In this sense, cheating means pretty much what it does among people, says evolutionary biologist Toby Kiers of VU University Amsterdam: One party exploits another, taking more than its fair share or happily reaping benefits without paying the costs. “There is always that one person that orders the most expensive meal on the menu and then insists on splitting the bill evenly,” Kiers says.
Diners in nature don’t always mind their manners, either. A bee that bites through a flower wall for a long, sweet drink of nectar but doesn’t reciprocate by moving pollen, for instance, has cheated the plant. Such nectar snatches violate an evolutionarily ancient arrangement of trading food for pollination.
No outraged tablemates crack down on freeloaders in the wild. Yet, Kiers says, “Nature has its own tools.” These safeguards help keep pollinators pollinating and many other vital, two-partner biological processes humming along.

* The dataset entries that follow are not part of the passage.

/-- Does a job have to fail now (R156)? -/
def State.jobDoomed (s : State) (slot : Nat) (j : Job) : Bool :=
  let todo := (s.jobSteps j).drop (j.step + b2n (s.stepRead slot j))
  !j.stopped && ((slateRefs todo).any (fun p => !s.refGood j p)
    || (s.retake.lanes == 0 && (s.jobSteps j).any ScriptStep.onLanes))

/-- Fail doomed jobs, lowest slot first, until none is left; a job's target may be another job's operand. -/
def State.failDoomed (s : State) : Nat → State
  | 0 => s
  | f + 1 => match s.retake.jobs.find? (fun p => s.jobDoomed p.1 p.2) with
    | none => s
    | some p => (s.failJob p.1).failDoomed f

/-- What every running job needs done after a change: failures (R156) and operands brought in (R155). -/
def State.tendJobs (s : State) : State :=
  let s := s.failDoomed 512
  s.retake.jobs.foldl (fun s p =>
    if p.2.stopped then s
    else (slateRefs ((s.jobSteps p.2).drop p.2.step)).foldl (fun s r => s.bringOperand p.1 p.2 r) s) s

/-! ### Start (R155, R159) -/

/-- Start the job of a slate in a slot: RESHOOTING, blocks_written 0, a new vault extent, references resolved. -/
def State.startJob (s : State) (slot i deadline : Nat) : State :=
  let r := s.slate i
  let n := match s.script r.e.scriptId with | some x => x.steps.length | none => 0
  let j : Job :=
    { slate := i, gen := r.gen, tag := r.e.tag, tenant := r.tenant, script := r.e.scriptId, step := 0, deadline := deadline,
      descs := [], unanswered := [], nextDesc := 0, nextOut := List.replicate n 0, done := [], failedOnce := false, stopped := false,
      operands := [], toResend := [] }
  let s := s.modSlate i (fun r => { r with state := .reshooting, blocksWritten := 0 })
  let s := s.setExtent i Extent.init
  let s := (s.fitUnits i).getD s
  let ops := (slateRefs (s.jobSteps j)).filterMap (fun p => (s.refSlate j p.1 p.2).map (fun k => (k, (s.slate k).gen)))
  ((s.setJob slot { j with operands := ops }).tendJobs)

/-- Start the job of a slate that waits in the lowest free slot, if there is one (R64, R155). -/
def State.startWait (s : State) (w : JobWait) : State :=
  match s.freeSlot with
  | some slot =>
    let s := { s with retake := { s.retake with waiting := s.retake.waiting.filter (fun v => v.slate != w.slate) } }
    s.startJob slot w.slate w.deadline
  | none => s

/-- A CALL starts the job of its slate at once, if a slot is free (R65). -/
def State.startNow (s : State) (i : Nat) : State :=
  match s.retake.waiting.find? (fun w => w.slate == i) with
  | some w => s.startWait w
  | none => s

Theorists have long predicted that such anti-exploitation measures would have evolved. Now a burst of studies are revealing how real organisms cope with cheating. Most dramatic are the lethal punishments enacted by otherwise harmless-looking partners. “Plants can be brutal,” Kiers notes. Other creatures deliver sanctions that aren’t so harsh, or instead switch partners when things don’t work out. And in some cases of natural larceny, the cheating amounts to an annoyance that is easier to live with than to fight.
Odd couples
Species trade benefits all the time. Biologists have estimated that virtually every species on the planet participates in some win-win exchange, dubbed a mutualism, says Judith Bronstein of the University of Arizona in Tucson. And these mutualisms make life work.
Most organisms on Earth can’t get the nitrogen they need from the atmosphere. Instead many rely on the partnership between legume plants and bacteria that live in root nodules and create user-friendly nitrogen. And more than 80 percent of land plant species get extra phosphorus from the soil via fungi that also mingle their way into root tissues, getting sugar in the process.

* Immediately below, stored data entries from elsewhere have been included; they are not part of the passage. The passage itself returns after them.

-- ==== Sys2Proof/Machine/HostTier.lean ====
section
/-! DEFINITION. Tiers at work: retired rows and shelves (R205, R215, R216), host detachment and attachment (R225 to
R229), and the region table (R220, R221, R230). -/

namespace Sys2Proof.Machine

/-! ### Retired units (R215, R216) -/

/-- The slates whose tier extent covers a unit, ascending. -/
def State.coverers (s : State) (u : Nat) : List Nat :=
  ((s.tiers.extents.filter (fun x => x.tier != 4 && !x.lastUse && runsMeet x.base (4096 * x.units) u 4096)).map
    (·.slate)).foldr (fun i l => if l.contains i then l else insertNat i l) []

/-- Does the copy that a PARKED slate rests on cover a unit? The target of a MOVE is not yet that copy (R215). -/
def State.restsOn (s : State) (i u : Nat) : Bool :=
  let r := s.slate i
  r.state == .parked && s.tiers.extents.any (fun x => x.slate == i && x.tier == r.tier && x.base == r.extentBase && !x.lastUse
    && runsMeet x.base (4096 * x.units) u 4096)

/-- ROW_RETIRED (R216, R409). -/
def State.logRetired (s : State) (kind tier a : Nat) (slates : List Nat) : State :=
  let p0 := w32 (kind + 2 ^ 2 * tier + 2 ^ 8 * min 255 slates.length)
  ((s.log 0x0801 11 [p0, w32 a, w32 (a / 2 ^ 32), w32 ((slates.foldl optMin none).getD 0xFFFF)]).pageError 0x08 p0 a).raise 0x08 4

/-- Put a unit on a list once. -/
def addOnce (u : Nat) (l : List Nat) : List Nat := if l.contains u then l else l ++ [u]

/-- Move the PARKED slates that cover a unit to new extents (R215). -/
def State.evacuate (s : State) (u : Nat) : State :=
  (s.coverers u).foldl (fun s i =>
    let r := s.slate i
    if r.state = .parked ∧ s.mayStart r.tenant ∧ (s.transferKind i .move).isNone then s.startMove i (s.stepTime r.tenant) else s) s

/-- A notice of kind EVACUATE or EXCLUDE. -/
def State.retireUnit (s : State) (a : Nat) (exclude : Bool) : State :=
  let u := a / 4096 * 4096
  let s := s.bump R.TIER_RETIRE 1
  let s := { s with tiers := { s.tiers with
    repairing := if exclude then s.tiers.repairing else addOnce u s.tiers.repairing
    excluded := if exclude then addOnce u s.tiers.excluded else s.tiers.excluded
    notices := addOnce u s.tiers.notices } }
  let hit := s.coverers u
  let s := (s.evacuate u).ackNotices
  s.logRetired (if exclude then 2 else 0) (s.tierOf u) u hit

/-- A notice of kind LOST: the unit's data is gone. -/
def State.loseUnit (s : State) (a : Nat) : State :=
  let u := a / 4096 * 4096
  let s := s.bump R.TIER_RETIRE 1
  let s := { s with tiers := { s.tiers with repairing := addOnce u s.tiers.repairing, lost := addOnce u s.tiers.lost } }
  let hit := s.coverers u
  let s := hit.foldl (fun s i => if s.restsOn i u then s.recoverOrLose i 2 .dropped else s) s
  (s.logRetired 1 (s.tierOf u) u hit).tendJobs

/-- The controller has repaired a unit: it returns to allocation. -/
def State.repairDone (s : State) (a : Nat) : State :=
  let u := a / 4096 * 4096
  { s with tiers := { s.tiers with repairing := s.tiers.repairing.filter (· != u), lost := s.tiers.lost.filter (· != u) } }

/-! ### Retired shelves (R205, R106) -/

/-- Slates with a unit in a shelf, ascending. -/
def State.onShelfSlates (s : State) (sh : Nat) : List Nat :=
  (s.vault.extents.filter (fun p => decide (0 < p.2.onShelf sh))).map (·.1)

/-- The tenant that holds a shelf. -/
def State.shelfHolder (s : State) (sh : Nat) : Option Nat := (List.range 8).find? (fun t => bitAt (s.shelfMap t) sh)

/-- An uncorrectable vault error retires a shelf. -/
def State.retireShelf (s : State) (sh : Nat) : State :=
  if bitAt s.vault.retired sh then s
  else
    let holder := s.shelfHolder sh
    let hit := s.onShelfSlates sh
    let s := { s with vault := { s.vault with retired := setBit s.vault.retired sh true } }
    let s := match holder with
      | some t => s.modTenant t (fun x => { x with capLoss := x.capLoss + 32768 })
      | none => s
    let s := hit.foldl (fun s i => if (s.slate i).state = .kept then s.recoverOrLose i 2 .dropped else s) s
    let s := ((s.logRetired 3 0 sh hit).pageError 0x09 (w32 sh) 0).raise 0x09 1
    (match holder with
      | some t => if (s.tenant t).stepOpen then s.recut t (s.tenant t).frame else s
      | none => s).tendJobs

/-! ### The host tier (R225 to R229) -/

/-- The runs of bytes that one side of a director transfer covers: a circular side covers parts of its ring (R187). -/
def sideRuns (addr k bytes : Nat) : List (Nat × Nat) :=
  if k = 0 then [(addr, bytes)]
  else
    let base := addr / 2 ^ k * 2 ^ k
    let first := min bytes (2 ^ k - addr % 2 ^ k)
    [(addr, first), (base, min (bytes - first) (2 ^ k))]

/-- The runs that a channel's director transfer reads and those that it writes: of the transfer that it serves, else of its
active set. -/
def State.directorRuns (s : State) (h : Chan) : List (Nat × Nat) :=
  let a := h.active
  let (src, dst) := match h.transfer.bind s.transfer with
    | some x => (x.src, x.dst)
    | none => (a.src.toNat, a.dst.toNat)
  sideRuns src a.srcWrap (32 * a.granules) ++ sideRuns dst a.dstWrap (32 * a.granules)
    ++ (if bitAt a.cfg.toNat 23 then [(a.flagAddr.toNat, 4)] else [])

/-- Does a director transfer of a channel read, write or flag host memory? -/
def State.touchesHost (s : State) (c : Nat) : Bool :=
  (s.directorRuns (s.chan c)).any (fun q => s.die.map.any (fun r => r.tier == 3 && runsMeet q.1 q.2 r.base r.size))

/-- Halt a director channel with cause LINK and without retry (R226, R317). -/
def State.linkHalt (s : State) (c : Nat) : State :=
  match (s.chan c).transfer with
  | none => s
  | some id => match s.transfer id with
    | none => s
    | some x =>
      let w := x.total ≤ x.rdNext
      s.haltChannel c x w false (if w then x.done else x.rdNext) 0 .link

/-- What a detachment does to the slate at one index, with the numbers of slates dropped and made LOST and of
transfers ended (R226 steps 2 and 3). -/
def State.detachSlate (p : State × Nat × Nat × Nat) (i : Nat) : State × Nat × Nat × Nat :=
  let (s, dropped, lost, ended) := p
  let r := s.slate i
  if r.state = .parked ∧ r.tier = 3 then
    let s := s.recoverOrLose i 3 .dropped
    if (s.slate i).state = .lost then (s, dropped, lost + 1, ended) else (s, dropped + 1, lost, ended)
  else
    let go := (s.transfersOf i).filter (fun q => (q.2.kind == .out || q.2.kind == .ret) && q.2.tier == 3)
    let s := go.foldl (fun (s : State) q => s.endTransfer q.1 3) s
    (s, dropped, lost + b2n ((s.slate i).state == .lost && r.state != .lost), ended + go.length)

/-- The host tier detaches (R226). -/
def State.detachHost (s : State) (cause : Nat) : State :=
  if s.tiers.host ≠ .attached then s
  else
    let s := { s with tiers := { s.tiers with host := .detached, detachedAt := s.now } }
    let s := (List.range 8).foldl (fun (s : State) t => s.modTenant t (fun x => { x with enHost := false })) s
    let r := s.liveSlates.foldl State.detachSlate (s, 0, 0, 0)
    let s := r.1
    let s := (s.movers.chans.map (·.1)).foldl (fun (s : State) c =>
      if (s.chan c).state = .busy ∧ !(s.chan c).inPool ∧ s.touchesHost c then s.linkHalt c else s) s
    let s := s.keepExtents (fun x => x.tier != 3)
    ((s.log 0x0802 11 [w32 cause, w32 r.2.1, w32 r.2.2.1, w32 r.2.2.2]).raise 0x08 1).tendJobs.drain

/-- TIER_HOST.attach: the held STEP_BEGINs complete in ascending tenant order (R229). -/
def State.attachHost (s : State) : State :=
  if s.tiers.host = .attached then s
  else
    let held := (List.range 8).filter (fun t => (s.tenant t).held.isSome)
    let us_ := min 0xFFFFFFFF ((s.now - s.tiers.detachedAt) / 100)
    let s := { s with tiers := { s.tiers with host := .attached } }
    let s := (s.log 0x0803 11 [w32 us_, w32 (sumNat (held.map (2 ^ ·))), 0#32, 0#32]).raise 0x08 2
    held.foldl (fun s t => match (s.tenant t).held with
      | none => s
      | some c => (s.modTenant t (fun x => { x with held := none })).beginStep c) s

/-- A write of TIER_HOST (R229, R230). -/
def State.writeHost (s : State) (v : Nat) : State :=
  if bitAt v 0 ∧ bitAt v 1 then s
  else if bitAt v 0 then s.detachHost 0
  else if bitAt v 1 then s.attachHost
  else s

/-- TIER_HB_LIMIT µs have passed without a write of TIER_HB. -/
def State.heartbeatLost (s : State) : State :=
  let limit := fld (s.reg R.TIER_HB_LIMIT).toNat 0 24
  if limit = 0 ∨ s.tiers.host ≠ .attached then s else (s.advanceTo (s.tiers.hbAt + us limit)).detachHost 1

/-! ### The region table (R220, R221, R230) -/

/-- The selected entry. -/
def State.regionSel (s : State) : Nat := fld (s.reg R.TIER_RGN_SEL).toNat 0 6

/-- An empty entry. -/
def Region.none : Region := { base := 0, len := 0, tenant := 0, kind := 0, loc := 0, poolTier := 0, partner := 0 }

/-- The staging registers as an entry. -/
def State.stagedRegion (s : State) : Region :=
  let c := (s.reg R.TIER_RGN_CFG).toNat
  { base := s.reg64 R.TIER_RGN_BASE 0, len := s.reg64 R.TIER_RGN_BYTES 0, tenant := fld c 0 3, kind := fld c 4 3,
    loc := fld c 8 2, poolTier := fld c 12 3, partner := fld c 16 8 }

/-- TIER_RGN_CFG of an entry. -/
def Region.cfg (r : Region) : Nat :=
  r.tenant + 2 ^ 4 * r.kind + 2 ^ 8 * r.loc + 2 ^ 12 * r.poolTier + 2 ^ 16 * r.partner

/-- A write of TIER_RGN_SEL loads the selected entry into the staging registers. -/
def State.selectRegion (s : State) (e : Nat) : State :=
  let r := (look s.tiers.regions e).getD Region.none
  (((s.setReg R.TIER_RGN_SEL (w32 e)).setReg64 R.TIER_RGN_BASE 0 r.base).setReg64 R.TIER_RGN_BYTES 0 r.len).setReg
    R.TIER_RGN_CFG (w32 r.cfg)

/-- The conditions of BAD. -/
def State.regionBad (s : State) (e : Nat) (r : Region) : Bool :=
  r.base % 4096 != 0 || r.len % 4096 != 0 || r.len == 0 || decide (6 ≤ r.kind)
    || (r.loc == 0 && !(r.kind == 2 && r.poolTier == 4))
    || (r.loc != 0 && !s.die.map.any (fun m => m.tier == r.loc && decide (m.base ≤ r.base)
          && decide (r.base + r.len ≤ m.base + m.size)))
    || (r.kind == 2 && (r.poolTier == 0 || decide (5 ≤ r.poolTier)
          || (decide (r.poolTier ≤ 3) && r.loc != r.poolTier) || (r.poolTier == 4 && r.loc != 0)
          || s.tiers.regions.any (fun p => p.1 != e && p.2.kind == 2 && p.2.tenant == r.tenant && p.2.poolTier == r.poolTier)))
    || (r.kind != 2 && r.poolTier != 0) || (r.kind != 5 && r.partner != 0)

/-- A channel whose director transfer is active in an entry. -/
def State.channelUses (s : State) (g : Region) (p : Nat × Chan) : Bool :=
  !p.2.inPool && p.2.state != .idle && p.2.active.tenant == g.tenant && (g.kind == 3 || g.kind == 4)
    && (s.directorRuns p.2).any (fun q => runsMeet q.1 q.2 g.base g.len)

/-- An entry in use (R221). -/
def State.regionBusy (s : State) (e : Nat) : Bool :=
  match look s.tiers.regions e with
  | none => false
  | some g =>
    (List.range 8).any (fun t => match (s.tenant t).sheet with | some x => x.inUse.contains e | none => false)
      || s.retake.scripts.any (fun p => p.2.region == some e)
      || (g.kind == 2 && s.tiers.extents.any (fun x => x.tenant == g.tenant && x.tier == g.poolTier))
      || s.movers.chans.any (s.channelUses g)

/-- An entry that overlaps another in a way R221 forbids. -/
def State.regionOverlap (s : State) (e : Nat) (r : Region) : Bool :=
  let off (x : Region) : Bool := x.kind == 2 && x.poolTier == 4
  s.tiers.regions.any (fun p =>
    let o := p.2
    p.1 != e && (off o == off r) && runsMeet r.base r.len o.base o.len
      && (o.tenant != r.tenant || o.kind == 2 || o.kind == 5 || r.kind == 2 || r.kind == 5))

/-- The result of the last commit or empty. -/
def State.regionResult (s : State) (n : Nat) : State := { s with tiers := { s.tiers with rgnResult := n } }

/-- TIER_RGN_CTRL.commit. A staged entry of kind NONE empties the entry. -/
def State.commitRegion (s : State) : State :=
  let e := s.regionSel
  let r := s.stagedRegion
  if s.regionBad e r then (s.regionResult 3).raise 0x08 8
  else if s.regionBusy e then (s.regionResult 1).raise 0x08 8
  else if r.kind ≠ 0 ∧ s.regionOverlap e r then (s.regionResult 2).raise 0x08 8
  else
    let rs := if r.kind = 0 then del s.tiers.regions e else put s.tiers.regions e r
    { s with tiers := { s.tiers with regions := rs, rgnResult := 0 } }

/-- TIER_RGN_CTRL.empty. -/
def State.emptyRegion (s : State) : State :=
  let e := s.regionSel
  if s.regionBusy e then s.regionResult 1
  else { s with tiers := { s.tiers with regions := del s.tiers.regions e, rgnResult := 0 } }

end Sys2Proof.Machine
end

Animals, including magazine readers, get nutrition assistance from gut-dwelling microbes with enhanced digestive powers. And many flowering plants, including three-fourths of leading food crops, need mobile members of the animal kingdom to act as go-betweens for sexual encounters. This flower-pollinator bond alone enhances human endeavors from the florist and landscaping industries to romance, poetry and the bold frontiers of hat design.
There’s a dark side, though. “Point out a mutualism to me, and I can point out a cheater,” Bronstein says.
Cheating looks, at least in some sense, like a winning strategy. Not paying the full cost gives an exploiter more resources to put into making cheater babies. Over generations these freeloaders might expand and take over, destroying the partnership. Yet a lot of mutualisms seem to be doing just fine, thank you. So what effect the cheaters have is an open question.
“The big thing in the last few years has been a wave of support for how sanctions and other enforcement mechanisms can stabilize cooperation,” says Stu West of the University of Oxford in England. Some of the restraints found so far are Wild West straightforward: The cheater gets taken out.
Greedy pollinators
For an Asian tree, a no-nonsense strategy for dealing with cheaters means aborting some flowers, Kiers and colleagues report in the March Ecology Letters.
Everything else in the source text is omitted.